**WHAT THE EXERCISE ASKS:** Report each line of the data that has "waitLimit" somewhere in it.

Dataset entries:

• • • •

/-- R114, R157, R186 to R188, R224: the words that acquire and that wait. ACQUIRE opens a window for its slot, or sets
its input to outcome 3 at once, with no decision, where no tone is enabled for it; TSET chooses an offset set from its
tick on, and a window that waits from then on takes the set's offset; WAIT_UNTIL and EMIT stand until their tick.
WAIT_UNTIL then goes on; an emission raises its source with the H of the event that it answers plus 1, and one whose H
would be 3 is discarded and raises HATBAND_LOOP. Rows whose own effect completes: ACQUIRE, TSET, WAIT_UNTIL,
WAIT_UNTIL_END, EMIT, EMIT_RAISE. -/
def Obligations.ShotWordEffects : Prop :=
  (∀ (t : Fin 16) (s : State) (slot ctx : Nat), Timed s t .acquire → slot = indexOf (s.wordAt t) →
    ctx = s.context t (ctxOf (s.wordAt t)) →
    (s.acquireTone t slot ctx = none → Runs (.acquire t) s fun u => GoesOn s u t 1 { s.tile t with
        inputs := (s.tile t).inputs.filter (fun x => x.1 ≠ slot) ++ [(slot, (s.tile t).acquires, some (3, true))]
        acquires := (s.tile t).acquires + 1 }
      ∧ u.get F.acqStatus_NO_TONE t = satAdd (s.get F.acqStatus_NO_TONE t) 1 F.acqStatus_NO_TONE.width
      ∧ Raised s u (707 + 4 * t) 0 0
      ∧ Only [.out, .hatband, .image .acqStatus, .runs, .engines, .image .engineStatus] s u)
    ∧ (∀ n, s.acquireTone t slot ctx = some n → Runs (.acquire t) s fun u => GoesOn s u t 1 { s.tile t with
        inputs := (s.tile t).inputs.filter (fun x => x.1 ≠ slot) ++ [(slot, (s.tile t).acquires, none)]
        acquires := (s.tile t).acquires + 1 }
      ∧ Only [.out, .acq, .runs, .engines, .image .engineStatus] s u ∧ (∀ i, i ≠ t.val → u.acq i = s.acq i)
      ∧ ∃ w : Window, u.acq t = { s.acq t with waiting := (s.acq t).waiting ++ [w] } ∧ w.slot = 16 * t + slot ∧ w.tone = n
        ∧ w.w = (s.tile t).base + 16 * s.wordTick t (s.wordAt t) ∧ w.len = ctxAcqLen ctx ∧ w.snap = ctxSnap ctx
        ∧ w.pounce = ctxPounce ctx ∧ w.serial = (s.tile t).acquires ∧ w.points = 0 ∧ w.decided = none))
  ∧ (∀ (t : Fin 16) (s : State) (r : TileRun) (ofs : Window → Int), Timed s t .tset →
    r = { s.tile t with tsets := (s.tile t).tsets ++ [(s.wordTick t (s.wordAt t), indexOf (s.wordAt t))] } →
    (∀ w, ofs w = s.edgeOffset t (r.setAt ((w.w.toNat - r.base) / 16) 0) 5 / 16) → Runs (.tset t) s fun u => GoesOn s u t 1 r
    ∧ (u.acq t).waiting = (s.acq t).waiting.map (fun w =>
      if w.shot = s.shotOf t ∧ ((r.base + 16 * s.wordTick t (s.wordAt t) : Nat) : Int) ≤ w.w then
        { w with ofs := ofs w, turn := s.acqTurn t w.tone (ofs w) } else w)
    ∧ Only [.out, .drive, .bias, .acq, .runs, .engines, .image .engineStatus] s u)
  ∧ (∀ (t : Fin 16) (s : State), Timed s t .waitUntil → Runs (.waitUntil t) s fun u =>
      Waits s u t { s.tile t with untilTick := some (s.wordTick t (s.wordAt t)) }
    ∧ Only [.out, .runs, .engines, .image .engineStatus] s u)
  ∧ (∀ (t : Fin 16) (s : State), Timed s t .emit → Runs (.emit t) s fun u => Waits s u t { s.tile t with
        emitAt := some (s.wordTick t (s.wordAt t), indexOf (s.wordAt t), bits (s.wordAt t) 38 2) }
    ∧ Only [.out, .runs, .engines, .image .engineStatus] s u)
  ∧ (∀ (t : Fin 16) (s : State) (x : Nat), (s.tile t).untilTick = some x →
    ((x : Int) ≤ s.tick t → Runs (.waitUntilEnd t) s fun u => GoesOn s u t 1 { s.tile t with untilTick := none }
      ∧ Only [.out, .runs, .engines, .image .engineStatus] s u)
    ∧ (s.tick t < x → Runs (.waitUntilEnd t) s fun u => u = s.fresh))
  ∧ (∀ (t : Fin 16) (s : State) (tick k p : Nat), (s.tile t).emitAt = some (tick, k, p) → (tick : Int) ≤ s.tick t →
    ((s.tile t).lastHop = none → Runs (.emitRaise t) s fun u =>
      GoesOn s u t 1 { s.tile t with emitAt := none }
      ∧ Raised s u (seqSource t (12 + k)) p 0)
    ∧ (∀ h c, (s.tile t).lastHop = some (h, c) → h < 2 → Runs (.emitRaise t) s fun u =>
      GoesOn s u t 1 { s.tile t with emitAt := none }
      ∧ u.out = [.source (seqSource t (12 + k)) p 0 (h + 1)])
    ∧ (∀ h c, (s.tile t).lastHop = some (h, c) → 2 ≤ h → Runs (.emitRaise t) s fun u =>
      GoesOn s u t 1 { s.tile t with emitAt := none }
      ∧ Raised s u 1139 0 0 ∧ Reported s u 30
      ∧ u.get F.hatbandControl_LAST_LOOP_EVC = c % 2 ^ F.hatbandControl_LAST_LOOP_EVC.width
      ∧ (s.flag F.hatbandControl_LOOP_POLICY = false → u.flag F.channel_CUT c = true))
    ∧ Runs (.emitRaise t) s fun u => Only [.out, .hatband, .log, .image .logStatus, .image .hatbandControl,
      .image .channel, .runs, .engines, .image .engineStatus] s u)

/-- R157, R158, R187 to R191, R223: waits and branches. A wait on a channel ends at its latch, which clears, and MARK
takes the tick; one that its limit ends is counted, raises WAIT_TIMEOUT and goes on with index 3 of a branch. BRANCH
on a decision, an event, a counter or always goes on by the offset of the outcome; ALIGN moves MARK to the next
multiple of its grid. Rows whose own effect completes: WAIT_EVENT, WAIT_EVENT_TIMEOUT, ALIGN, BRANCH_ON_DECISION,
BRANCH_ON_EVENT, BRANCH_ON_COUNTER, BRANCH_ON_ALWAYS, BRANCH_ON_TIMEOUT. -/
def Obligations.WaitEffects : Prop :=
  (∀ (t : Fin 16) (s : State) (c : Nat), Dispatches s t .waitEvent → c = waitChannel (s.wordAt t) →
    (∀ p f h, (s.tile t).latch c = some (p, f, h) → Runs (.waitEvent t) s fun u => TookLatch s u t 1 c h)
    ∧ ((s.tile t).latch c = none → Runs (.waitEvent t) s fun u => Waits s u t (s.tile t)
      ∧ Only [.out, .engines, .image .engineStatus] s u)
    ∧ (s.waitExpired t (waitLimit (s.wordAt t)) = true → (s.tile t).latch c = none →
      Runs (.waitEventTimeout t) s fun u => TimedOut s u t 1)
    ∧ ((s.waitExpired t (waitLimit (s.wordAt t)) = false ∨ (s.tile t).latch c ≠ none) →
      Runs (.waitEventTimeout t) s fun u => u = s.fresh))
  ∧ (∀ (t : Fin 16) (s : State) (grid : Nat) (x : Int), Dispatches s t .align → grid = bits (s.wordAt t) 0 16 →
    0 < grid → x = s.tick t + bits (s.wordAt t) 16 16 → 0 ≤ x → Runs (.align t) s fun u =>
      ∃ m : Nat, GoesOn s u t 1 { s.tile t with mark := m } ∧ grid ∣ m ∧ x ≤ m ∧ (m : Int) < x + grid
      ∧ Only [.out, .runs, .engines, .image .engineStatus] s u)
  ∧ (∀ (t : Fin 16) (s : State) (n : Nat), Dispatches s t .branchDecision → n = indexOf (s.wordAt t) →
    ((s.tile t).inputs.find? (fun x => x.1 = n) = none → Runs (.branchOnDecision t) s fun u =>
      GoesOn s u t (2 + bits (s.extAt t) 48 16) { s.tile t with mark := (s.tick t).toNat }
        ∧ Only [.out, .runs, .engines, .image .engineStatus] s u)
    ∧ (∀ k i, (s.tile t).inputs.find? (fun x => x.1 = n) = some (k, i, none) → Runs (.branchOnDecision t) s fun u =>
      Waits s u t (s.tile t) ∧ Only [.out, .engines, .image .engineStatus] s u)
    ∧ (∀ k i o b, (s.tile t).inputs.find? (fun x => x.1 = n) = some (k, i, some (o, b)) →
      Runs (.branchOnDecision t) s fun u => GoesOn s u t (2 + bits (s.extAt t) (16 * o) 16) { s.tile t with
          mark := (s.tick t).toNat, lastHop := some (0, 0), inputs := (s.tile t).inputs.filter (fun x => x.1 ≠ n) }
        ∧ Only [.out, .runs, .engines, .image .engineStatus] s u))
  ∧ (∀ (t : Fin 16) (s : State) (c : Nat), Dispatches s t .branchEvent → c = branchChannel (s.wordAt t) →
    (∀ p f h, (s.tile t).latch c = some (p, f, h) → Runs (.branchOnEvent t) s fun u =>
      TookLatch s u t (2 + bits (s.extAt t) (16 * p) 16) c h)
    ∧ ((s.tile t).latch c = none → Runs (.branchOnEvent t) s fun u => Waits s u t (s.tile t)
      ∧ Only [.out, .engines, .image .engineStatus] s u))
  ∧ (∀ (t : Fin 16) (s : State), (Dispatches s t .branchDecision ∨ Dispatches s t .branchEvent) →
    (s.waitExpired t (branchLimit (s.wordAt t)) = true → s.branchReady t (s.wordAt t) = false →
      Runs (.branchOnTimeout t) s fun u => TimedOut s u t (2 + bits (s.extAt t) 48 16))
    ∧ ((s.waitExpired t (branchLimit (s.wordAt t)) = false ∨ s.branchReady t (s.wordAt t) = true) →
      Runs (.branchOnTimeout t) s fun u => u = s.fresh))
  ∧ (∀ (t : Fin 16) (s : State) (x v : Nat), Dispatches s t .branchCounter →
    x = s.getAt F.counters_CNT t (indexOf (s.wordAt t)) → v = bits (s.wordAt t) 0 32 →
    Runs (.branchOnCounter t) s fun u =>
      GoesOn s u t (2 + bits (s.extAt t) (16 * (if x < v then 0 else if x = v then 1 else 2)) 16) (s.tile t)
        ∧ Only [.out, .runs, .engines, .image .engineStatus] s u)
  ∧ (∀ (t : Fin 16) (s : State), Dispatches s t .branchAlways → Runs (.branchOnAlways t) s fun u =>
    GoesOn s u t (2 + bits (s.extAt t) 0 16) (s.tile t) ∧ Only [.out, .runs, .engines, .image .engineStatus] s u)

/-- R150, R190, R192, R194, R197 to R200: the words that end a segment leave their tile ended until the switch point,
and at or behind it choose the next segment of the list at once, end the shot, or fault. A word of no operation takes
PROGRAM_FAULT. COUNT_SET, COUNT_ADD and COUNT_ADD_IF write their counter, modulo 2^32, and no other. Rows whose own
effect completes: SEG, LOOP, JUMP, SHOT_END, BAD_OP, COUNT_SET, COUNT_ADD, COUNT_ADD_IF. -/
def Obligations.EndAndCounterEffects : Prop :=
  (∀ row ∈ endRows, ∀ (t : Fin 16) (s : State), Dispatches s t row.2 →
    (((s.tile t).chosen ≠ none ∨ s.tick t + Config.switchLead < s.segmentEnd t) → Runs (row.1 t) s fun u =>
      u.tile t = { s.tile t with ended := true } ∧ (u.engine t).inst = false ∧ u.get F.engineStatus_STATE t = 1
        ∧ OthersStand s u t ∧ Only [.out, .runs, .engines, .image .engineStatus] s u)
    ∧ ((s.tile t).chosen = none → (s.segmentEnd t : Int) ≤ s.tick t + Config.switchLead →
      (∀ j, s.nextEntry t = (none, j) → Runs (row.1 t) s fun u => u.tile t = { s.tile t with
          ended := true, jump := none, chosen := some none, chosenSeg := none, last := bit (s.endWord t) 0 })
      ∧ (∀ e j, s.nextEntry t = (some e, j) → s.listSegment t e = none → Runs (row.1 t) s fun u =>
        Raised s u (seqSource t 9) 0 0 ∧ Reported s u 16)
      ∧ (∀ e j id, s.nextEntry t = (some e, j) → s.listSegment t e = some id → (s.segment t id).resident = true →
        Runs (row.1 t) s fun u => (u.tile t).chosen = some (some e) ∧ (u.tile t).chosenSeg = some id
          ∧ (u.tile t).pc = 0 ∧ (u.tile t).ended = false
          ∧ (u.tile t).instances = (if !j && e = s.get F.runStatus_LIST_POS t then (s.tile t).instances + 1 else 1)
          ∧ Only [.out, .runs, .engines, .image .engineStatus] s u)))
  ∧ (∀ (t : Fin 16) (s : State), Dispatches s t .bad → Runs (.badOp t) s fun u => Faulted s u t)
  ∧ (∀ (t : Fin 16) (s : State) (c : Nat), c = indexOf (s.wordAt t) →
    (Dispatches s t .countSet → Runs (.countSet t) s fun u => GoesOn s u t 1 (s.tile t)
      ∧ u.getAt F.counters_CNT t c = bits (s.wordAt t) 0 32)
    ∧ (Dispatches s t .countAdd → Runs (.countAdd t) s fun u => GoesOn s u t 1 (s.tile t)
      ∧ u.getAt F.counters_CNT t c = (s.getAt F.counters_CNT t c + bits (s.wordAt t) 0 32) % 2 ^ 32)
    ∧ (Dispatches s t .countAddIf → Runs (.countAddIf t) s fun u => GoesOn s u t 1 (s.tile t)
      ∧ ((∃ o, (bits (s.wordAt t) 0 4, o) ∈ (s.tile t).decisions ∧ bit (bits (s.wordAt t) 4 4) o = true) →
        u.getAt F.counters_CNT t c = (s.getAt F.counters_CNT t c + 1) % 2 ^ 32)
      ∧ ((∀ o, (bits (s.wordAt t) 0 4, o) ∈ (s.tile t).decisions → bit (bits (s.wordAt t) 4 4) o = false) →
        u.getAt F.counters_CNT t c = s.getAt F.counters_CNT t c)))
  ∧ (∀ row ∈ [(Instr.countSet, Op.countSet), (Instr.countAdd, Op.countAdd), (Instr.countAddIf, Op.countAddIf)],
    ∀ (t : Fin 16) (s : State), Dispatches s t row.2 → Runs (row.1 t) s fun u =>
      Only [.out, .image .counters, .runs, .engines, .image .engineStatus] s u
      ∧ (∀ k < 16, k ≠ indexOf (s.wordAt t) → u.getAt F.counters_CNT t k = s.getAt F.counters_CNT t k)
      ∧ ∀ i < 16, i ≠ t.val → u.image .counters i = s.image .counters i)

/-- R193, R260: barriers. An arrival that names a tile outside its group, not itself, or another mask than the
arrivals before it takes PROGRAM_FAULT; otherwise it is recorded and the tile waits. The last arrival releases every
tile 48 ticks later, or sends the arrival to the partners and awaits theirs. A release ends each wait with MARK at the
release tick; a timeout is reported, raises BARRIER_TIMEOUT on every tile and voids the shot. Rows whose own effect
completes: BARRIER, BARRIER_RELEASE, BARRIER_TIMEOUT. -/
def Obligations.BarrierEffects : Prop :=
  (∀ (t : Fin 16) (s : State) (g num mask : Nat) (b : Barrier), Dispatches s t .barrier → (s.tile t).group = some g →
    num = ctxOf (s.wordAt t) → mask = bits (s.wordAt t) 0 16 →
    b = (s.group g).joinBarrier num mask (kindOf (s.wordAt t) = 1) →
    (((∃ i ∈ bitList mask 16, i ∉ s.members g) ∨ bit mask t = false ∨ b.mask ≠ mask) →
      Runs (.barrier t) s fun u => Faulted s u t)
    ∧ ((∀ i ∈ bitList mask 16, i ∈ s.members g) → bit mask t = true → b.mask = mask → ∀ c : Barrier,
      c = { b with arrivals := b.arrivals ++ [(t.val, s.tick t, bits (s.wordAt t) 16 22)] } →
      ((c.complete = false ∨ c.release ≠ none) → Runs (.barrier t) s fun u =>
        Waits (s.setGroup g ((s.group g).setBarrier c)) u t { s.tile t with barrier := some num }
        ∧ Only [.out, .runs, .engines, .image .engineStatus] s u)
      ∧ (c.complete = true → c.release = none → c.partner = false → Runs (.barrier t) s fun u =>
        Waits (s.setGroup g ((s.group g).setBarrier { c with release := some (c.lastTick + 48).toNat })) u t
          { s.tile t with barrier := some num }
        ∧ Only [.out, .runs, .engines, .image .engineStatus] s u)
      ∧ (c.complete = true → c.release = none → c.partner = true → s.tick t = s.groupTick g →
        (∀ p ∈ s.barrierPorts, (s.port p).barrierOut = none) → Runs (.barrier t) s fun u =>
        Waits s (u.setGroup g (s.group g)) t { s.tile t with barrier := some num }
        ∧ (∀ p ∈ s.barrierPorts, (u.port p).barrierOut = some (num, unsigned c.lastTick 32, g))
        ∧ (s.partnerTicks num = none → (u.group g).barrier num = some c)
        ∧ (∀ ps, s.partnerTicks num = some ps → (u.group g).barrier num = some { c with
          release := some (ps.foldl (fun m a => max m (signed a.2 32)) c.lastTick + 48 + s.barrierL).toNat, partners := ps })
        ∧ Only [.out, .ports, .runs, .engines, .image .engineStatus] s u)))
  ∧ (∀ (g : Fin 16) (b : Fin 1024) (s : State) (x : Barrier) (r : Nat), (s.group g).barrier b = some x →
    x.release = some r → x.arrivals ≠ [] →
    ((r : Int) ≤ s.groupTick g + 40 → Runs (.barrierRelease g b) s fun u =>
      ∀ t ∈ s.members g, (s.tile t).barrier = some b.val → (u.tile t).pc = (s.tile t).pc + 1
        ∧ (u.tile t).barrier = none ∧ (u.tile t).mark = r ∧ (u.engine t).inst = false
        ∧ u.get F.engineStatus_STATE t = 1)
    ∧ (s.groupTick g + 40 < r → Runs (.barrierRelease g b) s fun u => u = s.fresh))
  ∧ (∀ (g : Fin 16) (b : Fin 1024) (s : State) (x : Barrier), (s.group g).barrier b = some x →
    (x.expired (s.groupTick g) = true → Runs (.barrierTimeout g b) s fun u => Reported s u 17
      ∧ (∀ t ∈ s.members g, Raised s u (seqSource t 11) 0 0)
      ∧ (∀ t ∈ s.members g, (s.tile t).group = some g.val → ((s.group g).inShot = true ∨ (s.tile t).prepared = true) →
        (u.tile t).voided = true)
      ∧ (∀ t ∈ s.members g, (s.tile t).endTick = none → (u.engine t).voidPending = true)
      ∧ (x.partner = true → ∀ p ∈ s.barrierPorts, (u.port p).voidOrder = some ((s.group g).seq % 2 ^ 16))
      ∧ Only [.out, .hatband, .log, .image .logStatus, .runs, .ports, .image .runStatus, .acq, .engines] s u)
    ∧ (x.expired (s.groupTick g) = false → Runs (.barrierTimeout g b) s fun u => u = s.fresh))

• • • •

**PROBLEM SOLUTION:**
    ∧ (s.waitExpired t (waitLimit (s.wordAt t)) = true → (s.tile t).latch c = none →
    ∧ ((s.waitExpired t (waitLimit (s.wordAt t)) = false ∨ (s.tile t).latch c ≠ none) →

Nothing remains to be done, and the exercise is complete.